Educational Attainment 2024
- • High School Diploma or Higher: 69.1%
- • Bachelor's Degree or Higher: 16.1%
- Time zone: UTC-6 (CST)
- • Summer (DST): UTC-5 (CDT)
- ZIP Codes: parts of 60632
- Median income: $41,650

= Brighton Park, Chicago =

Community area in Chicago, Illinois

Brighton Park is a community area located on the southwest side of Chicago, Illinois. It is number 58 of the 77 community areas of Chicago.

Brighton Park is bordered on the north by the former Illinois and Michigan Canal and the current Chicago Sanitary and Ship Canal, on the east by Western Avenue, on the south by 49th Street, and on the west by Drake Ave.

The neighborhood is a mix of residential areas, commercial zones, industrial works and transportation (primarily railroad and trucking) facilities.
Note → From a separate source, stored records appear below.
-- ==== Sys2Proof/Laws/Touches2.lean ====
section
/-! SUPPORT. Part 2 of what every program of the model may touch: for each program, that from every state it runs to an answer, and
the parts of the state that it leaves alone (as the bits of `Part.idx`). -/

set_option linter.all false

namespace Sys2Proof.Machine

theorem execSrvTrcCtlWrite_touches (m) (e) (k) (v) (s : State) : ∃ u, execSrvTrcCtlWrite m e k v s = .next u ∧ Same 144397762634449478 s u := by
  unfold execSrvTrcCtlWrite
  first | apply Touches.answer | apply Touches.answerWhen | (dsimp only; first | apply Touches.answer | apply Touches.answerWhen)
  try dsimp only
  repeat' first
    | with_reducible refine Touches.bind ?_ fun _ => ?_
    | with_reducible refine Touches.ite ?_ ?_
    | with_reducible exact Touches.pure _
    | with_reducible exact Touches.rd
    | (with_reducible apply writeTraceCtl_touches); rfl
    | with_reducible split
    | with_reducible dsimp only

theorem writeOptCmd_touches (k) (cmd) (layer) (dist) (atSpoke) (spoke) {L : Nat} (h : Nat.lor 252308506709168710 L = L) : Touches L (writeOptCmd k cmd layer dist atSpoke spoke) := by
  refine Touches.mono (L := 252308506709168710) ?_ h
  unfold writeOptCmd
  try dsimp only
  repeat' first
    | with_reducible refine Touches.bind ?_ fun _ => ?_
    | with_reducible refine Touches.ite ?_ ?_
    | with_reducible exact Touches.pure _
    | with_reducible exact Touches.rd
    | (with_reducible apply Touches.setF) <;> (first | with_reducible exact F.BAY_OPT_CMD_LAYER_window _ | with_reducible exact F.BAY_OPT_CMD_AT_SPOKE_window _ | with_reducible exact F.BAY_OPT_CMD_SPOKE_window _ | with_reducible exact F.BAY_OPT_CMD_DIST_window _ | rfl)
    | (with_reducible apply optCommand_touches); rfl
    | with_reducible split
    | with_reducible dsimp only

theorem execOptAcquire_touches (k) (layer) (atSpoke) (spoke) (s : State) : ∃ u, execOptAcquire k layer atSpoke spoke s = .next u ∧ Same 252308506709168710 s u := by
  unfold execOptAcquire
  first | apply Touches.answer | apply Touches.answerWhen | (dsimp only; first | apply Touches.answer | apply Touches.answerWhen)
  try dsimp only
  repeat' first
    | with_reducible refine Touches.bind ?_ fun _ => ?_
    | with_reducible refine Touches.ite ?_ ?_
    | with_reducible exact Touches.pure _
    | with_reducible exact Touches.rd
    | (with_reducible apply writeOptCmd_touches); rfl
    | with_reducible split
    | with_reducible dsimp only

theorem execOptLayerJump_touches (k) (layer) (atSpoke) (spoke) (s : State) : ∃ u, execOptLayerJump k layer atSpoke spoke s = .next u ∧ Same 252308506709168710 s u := by
  unfold execOptLayerJump
  first | apply Touches.answer | apply Touches.answerWhen | (dsimp only; first | apply Touches.answer | apply Touches.answerWhen)
  try dsimp only
  repeat' first
    | with_reducible refine Touches.bind ?_ fun _ => ?_
    | with_reducible refine Touches.ite ?_ ?_
    | with_reducible exact Touches.pure _
    | with_reducible exact Touches.rd
    | (with_reducible apply writeOptCmd_touches); rfl
    | with_reducible split
    | with_reducible dsimp only

theorem execOptPullIn_touches (k) (atSpoke) (spoke) (s : State) : ∃ u, execOptPullIn k atSpoke spoke s = .next u ∧ Same 252308506709168710 s u := by
  unfold execOptPullIn
  first | apply Touches.answer | apply Touches.answerWhen | (dsimp only; first | apply Touches.answer | apply Touches.answerWhen)
  try dsimp only
  repeat' first
    | with_reducible refine Touches.bind ?_ fun _ => ?_
    | with_reducible refine Touches.ite ?_ ?_
    | with_reducible exact Touches.pure _
    | with_reducible exact Touches.rd
    | (with_reducible apply writeOptCmd_touches); rfl
    | with_reducible split
    | with_reducible dsimp only

theorem execOptJump_touches (k) (dist) (atSpoke) (spoke) (s : State) : ∃ u, execOptJump k dist atSpoke spoke s = .next u ∧ Same 252308506709168710 s u := by
  unfold execOptJump
  first | apply Touches.answer | apply Touches.answerWhen | (dsimp only; first | apply Touches.answer | apply Touches.answerWhen)
  try dsimp only
  repeat' first
    | with_reducible refine Touches.bind ?_ fun _ => ?_
    | with_reducible refine Touches.ite ?_ ?_
    | with_reducible exact Touches.pure _
    | with_reducible exact Touches.rd
    | (with_reducible apply writeOptCmd_touches); rfl
    | with_reducible split
    | with_reducible dsimp only

theorem execOptRetract_touches (k) (s : State) : ∃ u, execOptRetract k s = .next u ∧ Same 252308506709168710 s u := by
  unfold execOptRetract
  first | apply Touches.answer | apply Touches.answerWhen | (dsimp only; first | apply Touches.answer | apply Touches.answerWhen)
  try dsimp only
  repeat' first
    | with_reducible refine Touches.bind ?_ fun _ => ?_
    | with_reducible refine Touches.ite ?_ ?_
    | with_reducible exact Touches.pure _
    | with_reducible exact Touches.rd
    | (with_reducible apply writeOptCmd_touches); rfl
    | with_reducible split
    | with_reducible dsimp only

theorem execFocusReacquire_touches (k) (s : State) : ∃ u, execFocusReacquire k s = .next u ∧ Same 263022148010352198 s u := by
  unfold execFocusReacquire
  first | apply Touches.answer | apply Touches.answerWhen | (dsimp only; first | apply Touches.answer | apply Touches.answerWhen)
  try dsimp only
  repeat' first
    | with_reducible refine Touches.bind ?_ fun _ => ?_
    | with_reducible refine Touches.ite ?_ ?_
    | with_reducible exact Touches.pure _
    | with_reducible exact Touches.rd
    | (with_reducible apply Touches.setF) <;> (first | with_reducible exact F.BAY_OPT_STAT_FAIL_RUN_window _ | with_reducible exact F.BAY_OPT_TARGET_TRACK_window _ | rfl)
    | (with_reducible apply raiseOpu_touches); rfl
    | (with_reducible apply parkToFaulted_touches); rfl
    | (with_reducible apply beginAcquire_touches); rfl
    | (with_reducible apply optRefuse_touches); rfl
    | (with_reducible apply Touches.emitM (M := 70368744177664)) <;> rfl
    | with_reducible split
    | with_reducible dsimp only

theorem execLayerHopTimeout_touches (k) (s : State) : ∃ u, execLayerHopTimeout k s = .next u ∧ Same 261280521591816774 s u := by
  unfold execLayerHopTimeout
  first | apply Touches.answer | apply Touches.answerWhen | (dsimp only; first | apply Touches.answer | apply Touches.answerWhen)
  try dsimp only
  repeat' first
    | with_reducible refine Touches.bind ?_ fun _ => ?_
    | with_reducible refine Touches.ite ?_ ?_
    | with_reducible exact Touches.pure _
    | with_reducible exact Touches.rd
    | (with_reducible apply hopFailed_touches); rfl
    | with_reducible split
    | with_reducible dsimp only

theorem execPullInTimeout_touches (k) (s : State) : ∃ u, execPullInTimeout k s = .next u ∧ Same 261280521591816774 s u := by
  unfold execPullInTimeout
  first | apply Touches.answer | apply Touches.answerWhen | (dsimp only; first | apply Touches.answer | apply Touches.answerWhen)
  try dsimp only
  repeat' first
    | with_reducible refine Touches.bind ?_ fun _ => ?_
    | with_reducible refine Touches.ite ?_ ?_
    | with_reducible exact Touches.pure _
    | with_reducible exact Touches.rd
    | (with_reducible apply pullInFailed_touches); rfl
    | with_reducible split
    | with_reducible dsimp only

theorem execLaserTripClear_touches (m) (k) (s : State) : ∃ u, execLaserTripClear m k s = .next u ∧ Same 262144 s u := by
  unfold execLaserTripClear
  first | apply Touches.answer | apply Touches.answerWhen | (dsimp only; first | apply Touches.answer | apply Touches.answerWhen)
  try dsimp only
  repeat' first
    | with_reducible refine Touches.bind ?_ fun _ => ?_
    | with_reducible refine Touches.ite ?_ ?_
    | with_reducible exact Touches.pure _
    | with_reducible exact Touches.rd
    | (with_reducible apply Touches.setF) <;> (first | with_reducible exact F.BAY_OPT_STAT_LASER_TRIP_window _ | rfl)
    | with_reducible split
    | with_reducible dsimp only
It is relatively peaceful, according to Chicago Police Department statistics (2004 CPD Annual Report).

==History==

After the expulsion of the Potawatomi, the land in what is now Brighton Park was platted and subdivided in anticipation of the opening of the Illinois-Michigan Canal. In the 1850s, private investors, notably John McCaffrey bought it with the hopes of turning it into a center of commerce. In 1851, the area was incorporated as a municipality. Named Brighton to invoke livestock markets in, among other places, the Brighton neighborhood of Boston and its livestock markets. Brighton Park had an active livestock market in the late 1850s, but it was overshadowed by the Union Stock Yards in the 1860s. In 1855, Chicago mayor "Long" John Wentworth built the Brighton Park horse racetrack (whose name conveniently alluded to the more famous Brighton Racecourse in England) directly east of the village, in what is now the Chicago Park District's McKinley Park. The Great Chicago Fire spared Brighton Park. In 1889, after Lake Township voted to allow for annexation, Brighton Park became part of the City of Chicago.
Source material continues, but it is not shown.